START PROVIDED RECORDS

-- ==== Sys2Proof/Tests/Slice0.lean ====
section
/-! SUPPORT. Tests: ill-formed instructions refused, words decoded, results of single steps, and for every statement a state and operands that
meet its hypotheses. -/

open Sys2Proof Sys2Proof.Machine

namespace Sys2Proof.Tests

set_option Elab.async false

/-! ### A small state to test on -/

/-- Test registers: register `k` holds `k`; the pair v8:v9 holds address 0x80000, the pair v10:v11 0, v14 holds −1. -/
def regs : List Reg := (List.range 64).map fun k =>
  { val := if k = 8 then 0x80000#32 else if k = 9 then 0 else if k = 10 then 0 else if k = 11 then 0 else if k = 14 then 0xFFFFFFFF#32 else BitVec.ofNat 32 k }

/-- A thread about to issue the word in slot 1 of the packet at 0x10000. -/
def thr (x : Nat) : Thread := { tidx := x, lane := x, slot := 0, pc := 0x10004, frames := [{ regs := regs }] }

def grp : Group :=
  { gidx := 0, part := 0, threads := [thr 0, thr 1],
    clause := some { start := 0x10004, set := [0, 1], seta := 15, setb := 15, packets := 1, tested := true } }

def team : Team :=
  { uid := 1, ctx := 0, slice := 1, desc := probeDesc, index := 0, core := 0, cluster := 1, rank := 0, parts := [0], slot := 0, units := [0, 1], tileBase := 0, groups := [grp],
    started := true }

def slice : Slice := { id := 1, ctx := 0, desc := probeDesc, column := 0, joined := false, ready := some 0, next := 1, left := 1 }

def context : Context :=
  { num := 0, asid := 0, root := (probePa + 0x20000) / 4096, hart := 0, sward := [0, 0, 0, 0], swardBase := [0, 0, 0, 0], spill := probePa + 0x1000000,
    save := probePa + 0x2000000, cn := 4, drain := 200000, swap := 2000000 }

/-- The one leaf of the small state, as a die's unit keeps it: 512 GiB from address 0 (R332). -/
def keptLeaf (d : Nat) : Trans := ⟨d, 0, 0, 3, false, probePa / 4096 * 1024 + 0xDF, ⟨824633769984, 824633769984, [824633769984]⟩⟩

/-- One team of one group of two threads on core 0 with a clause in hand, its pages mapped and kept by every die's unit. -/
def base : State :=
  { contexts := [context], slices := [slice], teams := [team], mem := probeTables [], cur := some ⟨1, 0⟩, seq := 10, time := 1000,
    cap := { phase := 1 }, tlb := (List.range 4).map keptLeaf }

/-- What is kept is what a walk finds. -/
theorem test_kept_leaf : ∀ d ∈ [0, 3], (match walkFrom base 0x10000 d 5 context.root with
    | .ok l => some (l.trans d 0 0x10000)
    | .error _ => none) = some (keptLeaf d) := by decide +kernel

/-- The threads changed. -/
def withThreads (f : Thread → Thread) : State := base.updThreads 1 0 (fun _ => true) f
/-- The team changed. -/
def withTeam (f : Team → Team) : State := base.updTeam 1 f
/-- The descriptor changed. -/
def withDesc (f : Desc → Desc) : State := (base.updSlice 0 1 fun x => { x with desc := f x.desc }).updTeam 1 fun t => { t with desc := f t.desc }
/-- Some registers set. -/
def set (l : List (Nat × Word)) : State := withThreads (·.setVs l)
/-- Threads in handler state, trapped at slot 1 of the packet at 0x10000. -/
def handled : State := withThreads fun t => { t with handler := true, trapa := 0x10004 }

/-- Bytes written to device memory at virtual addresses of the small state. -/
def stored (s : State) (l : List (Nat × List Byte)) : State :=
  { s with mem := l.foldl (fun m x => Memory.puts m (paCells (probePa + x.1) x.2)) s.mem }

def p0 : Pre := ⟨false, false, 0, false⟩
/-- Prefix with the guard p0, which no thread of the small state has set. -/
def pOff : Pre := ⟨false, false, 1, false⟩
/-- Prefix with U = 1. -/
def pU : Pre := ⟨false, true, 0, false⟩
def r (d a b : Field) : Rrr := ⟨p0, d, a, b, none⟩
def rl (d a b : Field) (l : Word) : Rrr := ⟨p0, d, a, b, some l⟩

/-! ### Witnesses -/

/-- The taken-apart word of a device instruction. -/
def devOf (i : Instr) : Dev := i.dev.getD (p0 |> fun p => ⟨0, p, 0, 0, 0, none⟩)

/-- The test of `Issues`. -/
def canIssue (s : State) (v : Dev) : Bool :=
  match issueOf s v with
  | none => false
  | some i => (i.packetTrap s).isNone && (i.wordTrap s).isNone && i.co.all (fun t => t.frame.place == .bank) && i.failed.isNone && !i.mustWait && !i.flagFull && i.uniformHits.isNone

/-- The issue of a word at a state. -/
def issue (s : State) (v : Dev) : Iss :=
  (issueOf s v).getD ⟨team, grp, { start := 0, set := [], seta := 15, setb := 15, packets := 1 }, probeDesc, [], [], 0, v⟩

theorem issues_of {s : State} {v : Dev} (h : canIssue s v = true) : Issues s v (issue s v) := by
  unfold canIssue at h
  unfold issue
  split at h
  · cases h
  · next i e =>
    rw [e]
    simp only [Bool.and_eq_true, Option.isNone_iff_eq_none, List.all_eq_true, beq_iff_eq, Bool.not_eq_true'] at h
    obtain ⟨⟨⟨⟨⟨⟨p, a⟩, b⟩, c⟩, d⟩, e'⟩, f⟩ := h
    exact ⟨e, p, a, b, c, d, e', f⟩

END PROVIDED RECORDS

Return every line from the entries that holds the string "slot".

EXPECTED OUTPUT ▸
/-- A thread about to issue the word in slot 1 of the packet at 0x10000. -/
def thr (x : Nat) : Thread := { tidx := x, lane := x, slot := 0, pc := 0x10004, frames := [{ regs := regs }] }
  { uid := 1, ctx := 0, slice := 1, desc := probeDesc, index := 0, core := 0, cluster := 1, rank := 0, parts := [0], slot := 0, units := [0, 1], tileBase := 0, groups := [grp],
/-- Threads in handler state, trapped at slot 1 of the packet at 0x10000. -/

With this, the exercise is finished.